Department of Biology, York University, Toronto, ON M3J 1P3, Canada.

Muscle Health Research Centre, School of Kinesiology and Health Science, York University, Toronto, ON M3J 1P3, Canada.

出版信息

Proc Natl Acad Sci U S A. 2018 Feb 13;115(7):1576-1581. doi: 10.1073/pnas.1720570115. Epub 2018 Jan 29.

DOI:10.1073/pnas.1720570115
PMID:29378951
原文链接:https://pmc.ncbi.nlm.nih.gov/articles/PMC5816208/
Abstract

Lipocalin-2 (Lcn2), a critical component of the innate immune response which binds siderophores and limits bacterial iron acquisition, can elicit spillover adverse proinflammatory effects. Here we show that holo-Lcn2 (Lcn2-siderophore-iron, 1:3:1) increases mitochondrial reactive oxygen species (ROS) generation and attenuates mitochondrial oxidative phosphorylation in adult rat primary cardiomyocytes in a manner blocked by -acetyl-cysteine or the mitochondria-specific antioxidant SkQ1. We further demonstrate using siderophores 2,3-DHBA (2,3-dihydroxybenzoic acid) and 2,5-DHBA that increased ROS and reduction in oxidative phosphorylation are direct effects of the siderophore component of holo-Lcn2 and not due to apo-Lcn2 alone.

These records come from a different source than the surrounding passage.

theorem encWrite_keep (b : Base) (g : Gdr) (c n : Nat) (p : Prot) (rg : Region) (r : HopReq) (w : LineWho) : GKeep g (encWrite b g c n p rg r w).2.1 := by
  refine Holds.out ?_; refine Holds.fst ?_; refine Holds.snd ?_
  unfold encWrite
  dsimp only; with_reducible refine Holds.ite ?_ ?_; with_reducible refine Holds.mk2 ?_
  with_reducible refine Holds.mk1 ?_; exact GKeep.refl _; with_reducible refine Holds.ite ?_ ?_
  with_reducible refine Holds.mk2 ?_; with_reducible refine Holds.mk1 ?_; exact GKeep.refl _
  with_reducible refine Holds.ite ?_ ?_; with_reducible refine Holds.mk2 ?_
  with_reducible refine Holds.mk1 ?_; with_reducible refine GKeep.step ?_ (encStore_keep ..)
  exact GKeep.refl _; with_reducible refine Holds.ite ?_ ?_; with_reducible refine Holds.mk2 ?_
  with_reducible refine Holds.mk1 ?_; with_reducible refine GKeep.step ?_ (encReadLine_keep ..)
  exact GKeep.refl _; with_reducible refine Holds.ite ?_ ?_; with_reducible refine Holds.mk2 ?_
  with_reducible refine Holds.mk1 ?_; with_reducible refine GKeep.step ?_ (Gdr.setLine_keep ..)
  with_reducible refine GKeep.step ?_ (encReadLine_keep ..); exact GKeep.refl _
  with_reducible refine Holds.mk2 ?_; with_reducible refine Holds.mk1 ?_
  with_reducible refine GKeep.step ?_ (encStore_keep ..)
  with_reducible refine GKeep.step ?_ (encReadLine_keep ..); exact GKeep.refl _

theorem encRead_keep (b : Base) (g : Gdr) (c n : Nat) (rg : Option Region) (r : HopReq) (w : LineWho) : GKeep g (encRead b g c n rg r w).2.1 := by
  refine Holds.out ?_; refine Holds.fst ?_; refine Holds.snd ?_
  unfold encRead
  dsimp only; with_reducible refine Holds.ite ?_ ?_; with_reducible refine Holds.mk2 ?_
  with_reducible refine Holds.mk1 ?_; with_reducible refine GKeep.step ?_ (gdReadLine_keep ..)
  exact GKeep.refl _; split; with_reducible refine Holds.mk2 ?_; with_reducible refine Holds.mk1 ?_
  with_reducible refine GKeep.step ?_ (gdReadLine_keep ..); exact GKeep.refl _; split
  with_reducible refine Holds.mk2 ?_; with_reducible refine Holds.mk1 ?_
  with_reducible refine GKeep.step ?_ (lineGuard_keep ..)
  with_reducible refine GKeep.step ?_ (gdReadLine_keep ..); exact GKeep.refl _
  with_reducible refine Holds.mk2 ?_; with_reducible refine Holds.mk1 ?_
  with_reducible refine GKeep.step ?_ (lineGuard_keep ..)
  with_reducible refine GKeep.step ?_ (gdReadLine_keep ..); exact GKeep.refl _
  with_reducible refine Holds.mk2 ?_; with_reducible refine Holds.mk1 ?_
  with_reducible refine GKeep.step ?_ (encOpen_keep ..)
  with_reducible refine GKeep.step ?_ (lineGuard_keep ..)
  with_reducible refine GKeep.step ?_ (gdReadLine_keep ..); exact GKeep.refl _

theorem encPerform_keep (b : Base) (g : Gdr) (c n : Nat) (rg : Option Region) (r : HopReq) (write : Bool) (w : LineWho) : GKeep g (encPerform b g c n rg r write w).2.1 := by
  refine Holds.out ?_; refine Holds.fst ?_; refine Holds.snd ?_
  unfold encPerform
  with_reducible refine Holds.ite ?_ ?_; with_reducible refine Holds.ite ?_ ?_; dsimp only
  with_reducible refine Holds.mk2 ?_; with_reducible refine Holds.mk1 ?_
  with_reducible refine GKeep.step ?_ (gdWriteUncovered_keep ..); exact GKeep.refl _
  with_reducible refine Holds.mk2 ?_; with_reducible refine Holds.mk1 ?_; exact GKeep.refl _
  with_reducible refine Holds.ite ?_ ?_; refine Holds.of_snd ?_; refine Holds.of_fst ?_
  with_reducible refine GKeep.step ?_ (encRead_keep ..); exact GKeep.refl _; dsimp only; split
  with_reducible refine Holds.mk2 ?_; with_reducible refine Holds.mk1 ?_; with_reducible refine Holds.fst ?_
  with_reducible refine Holds.snd ?_; split; with_reducible refine Holds.mk2 ?_
  with_reducible refine Holds.mk1 ?_; exact GKeep.refl _; refine Holds.of_snd ?_; refine Holds.of_fst ?_
  with_reducible refine GKeep.step ?_ (lineGuard_keep ..); exact GKeep.refl _; refine Holds.of_snd ?_
  refine Holds.of_fst ?_; with_reducible refine GKeep.step ?_ (encWrite_keep ..)
  with_reducible refine Holds.fst ?_; with_reducible refine Holds.snd ?_; split
  with_reducible refine Holds.mk2 ?_; with_reducible refine Holds.mk1 ?_; exact GKeep.refl _
  refine Holds.of_snd ?_; refine Holds.of_fst ?_; with_reducible refine GKeep.step ?_ (lineGuard_keep ..)
  exact GKeep.refl _; refine Holds.of_snd ?_; refine Holds.of_fst ?_
  with_reducible refine GKeep.step ?_ (gdWriteCovered_keep ..); with_reducible refine Holds.fst ?_
  with_reducible refine Holds.snd ?_; split; with_reducible refine Holds.mk2 ?_
  with_reducible refine Holds.mk1 ?_; exact GKeep.refl _; refine Holds.of_snd ?_; refine Holds.of_fst ?_
  with_reducible refine GKeep.step ?_ (lineGuard_keep ..); exact GKeep.refl _

theorem gdServe_keep (b : Base) (g : Gdr) (r : HopReq) (write wide : Bool) : GKeep g (gdServe b g r write wide).2.1 := by
  refine Holds.out ?_; refine Holds.fst ?_; refine Holds.snd ?_
  unfold gdServe
  dsimp only; with_reducible refine Holds.ite ?_ ?_; with_reducible refine Holds.mk2 ?_
  with_reducible refine Holds.mk1 ?_; exact GKeep.refl _; with_reducible refine Holds.ite ?_ ?_
  with_reducible refine Holds.mk2 ?_; with_reducible refine Holds.mk1 ?_; exact GKeep.refl _
  with_reducible refine Holds.mk2 ?_; with_reducible refine Holds.mk1 ?_
  with_reducible refine GKeep.step ?_ (encPerform_keep ..); exact GKeep.refl _

theorem Gdr.hold_keep (g : Gdr) (c : Nat) (q : Waiting) : GKeep g (Gdr.hold g c q) := by
  refine Holds.out ?_
  unfold Gdr.hold
  with_reducible refine GKeep.upd ?_; exact GKeep.refl _

theorem gdRetryList_keep (wide : Bool) (c : Nat) (l : List Waiting) (b : Base) (g : Gdr) :
    GKeep g (gdRetryList wide c l b g).2 := by
  induction l generalizing b g with
  | nil => exact GKeep.refl _
  | cons w l ih =>
    refine Holds.out ?_; refine Holds.snd ?_
    unfold gdRetryList
    dsimp only
    split
    · refine Holds.of_snd (GKeep.step ?_ (ih _ _))
      with_reducible refine GKeep.step ?_ (Gdr.hold_keep ..)
      with_reducible refine GKeep.step ?_ (gdServe_keep ..)
      exact GKeep.refl _
    · refine Holds.of_snd (GKeep.step ?_ (ih _ _))
      with_reducible refine GKeep.step ?_ (gdServe_keep ..)
      exact GKeep.refl _

theorem gdRetry_keep (b : Base) (g : Gdr) (c : Nat) : GKeep g (gdRetry b g c).2 := by
  refine Holds.out ?_; refine Holds.snd ?_
  unfold gdRetry
  dsimp only; with_reducible refine Holds.mk2 ?_; with_reducible refine GKeep.step ?_ (gdRetryList_keep ..)
  with_reducible refine GKeep.upd ?_; exact GKeep.refl _

theorem execRetrain_keep (g : Fin 16) (ok : Bool) (s : State) : OnNext (Keeps s) (execRetrain g ok s) := by
  refine Holds.out ?_
  unfold execRetrain
  with_reducible refine Holds.ite ?_ ?_; dsimp only; with_reducible refine Holds.next ?_
  with_reducible refine Keeps.upd ?_ ?_ ?_ ?_ ?_ ?_; exact Keeps.refl _; exact PondsKeep.refl _
  with_reducible refine GKeep.step ?_ (gdRetry_keep ..); with_reducible refine Holds.snd ?_
  with_reducible refine Holds.ite ?_ ?_; refine Holds.of_snd ?_
  with_reducible refine GKeep.step ?_ (gdTrainEnd_keep ..); exact GKeep.refl _; refine Holds.of_snd ?_
  with_reducible refine GKeep.step ?_ (gdTrainFail_keep ..); exact GKeep.refl _; exact KKeep.refl _
  exact CKeep.refl _; exact QKeep.refl _; with_reducible refine Holds.next ?_; exact Keeps.refl _

theorem execTrainingDone_keep (g : Fin 16) (early : Option (Fin 3)) (pass : List (Fin 32)) (id0 id1 : Word) (s : State) : OnNext (Keeps s) (execTrainingDone g early pass id0 id1 s) := by
  refine Holds.out ?_
  unfold execTrainingDone
  with_reducible refine Holds.ite ?_ ?_; dsimp only; with_reducible refine Holds.next ?_
  with_reducible refine Keeps.upd ?_ ?_ ?_ ?_ ?_ ?_; exact Keeps.refl _; exact PondsKeep.refl _
  with_reducible refine GKeep.step ?_ (gdRetry_keep ..); with_reducible refine Holds.snd ?_; split
  refine Holds.of_snd ?_; with_reducible refine GKeep.step ?_ (gdTrainFail_keep ..); exact GKeep.refl _
  split; refine Holds.of_snd ?_; with_reducible refine GKeep.step ?_ (gdTrainPass_keep ..)
  exact GKeep.refl _; refine Holds.of_snd ?_; with_reducible refine GKeep.step ?_ (gdTrainFail_keep ..)
  exact GKeep.refl _; exact KKeep.refl _; exact CKeep.refl _; exact QKeep.refl _
  with_reducible refine Holds.next ?_; exact Keeps.refl _

theorem execInitDone_keep (g : Fin 16) (s : State) : OnNext (Keeps s) (execInitDone g s) := by
  refine Holds.out ?_
  unfold execInitDone
  dsimp only; with_reducible refine Holds.ite ?_ ?_; with_reducible refine Holds.next ?_
  with_reducible refine Keeps.upd ?_ ?_ ?_ ?_ ?_ ?_; exact Keeps.refl _; exact PondsKeep.refl _
  with_reducible refine GKeep.step ?_ (gdRetry_keep ..); with_reducible refine GKeep.upd ?_
  with_reducible refine GKeep.step ?_ (Gdr.zero_keep ..); exact GKeep.refl _; exact KKeep.refl _
  exact CKeep.refl _; exact QKeep.refl _; with_reducible refine Holds.next ?_; exact Keeps.refl _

Extracellular apo-Lcn2 enhanced the potency of 2,3-DHBA and 2,5-DHBA to increase ROS production and decrease mitochondrial respiratory capacity, whereas intracellular apo-Lcn2 attenuated these effects. These actions of holo-Lcn2 required an intact plasma membrane and were decreased by inhibition of endocytosis. The hearts, but not serum, of Lcn2 knockout (LKO) mice contained lower levels of 2,5-DHBA compared with wild-type hearts. Furthermore, LKO mice were protected from ischemia/reperfusion-induced cardiac mitochondrial dysfunction. Our study identifies the siderophore moiety of holo-Lcn2 as a regulator of cardiomyocyte mitochondrial bioenergetics.

摘要

脂质运载蛋白 2(Lcn2)是先天免疫反应的关键组成部分,可结合铁载体并限制细菌铁的获取,从而引发溢出的促炎副作用。在这里,我们表明全同型 Lcn2(Lcn2-铁载体-铁,1:3:1)以 -乙酰半胱氨酸或线粒体特异性抗氧化剂 SkQ1 阻断的方式增加成年大鼠原代心肌细胞中线粒体活性氧(ROS)的产生并减弱线粒体氧化磷酸化。我们进一步使用铁载体 2,3-DHBA(2,3-二羟基苯甲酸)和 2,5-DHBA 证明,ROS 的增加和氧化磷酸化的减少是全同型 Lcn2 中铁载体部分的直接作用,而不是由于单独的 apo-Lcn2 所致。细胞外 apo-Lcn2 增强了 2,3-DHBA 和 2,5-DHBA 增加 ROS 产生和降低线粒体呼吸能力的效力,而细胞内 apo-Lcn2 减弱了这些作用。全同型 Lcn2 的这些作用需要完整的质膜,并且通过抑制内吞作用而减少。与野生型心脏相比,Lcn2 敲除(LKO)小鼠的心脏而非血清中含有较低水平的 2,5-DHBA。此外,LKO 小鼠免受缺血/再灌注引起的心肌线粒体功能障碍的影响。我们的研究确定了全同型 Lcn2 的铁载体部分作为调节心肌细胞线粒体生物能学的调节剂。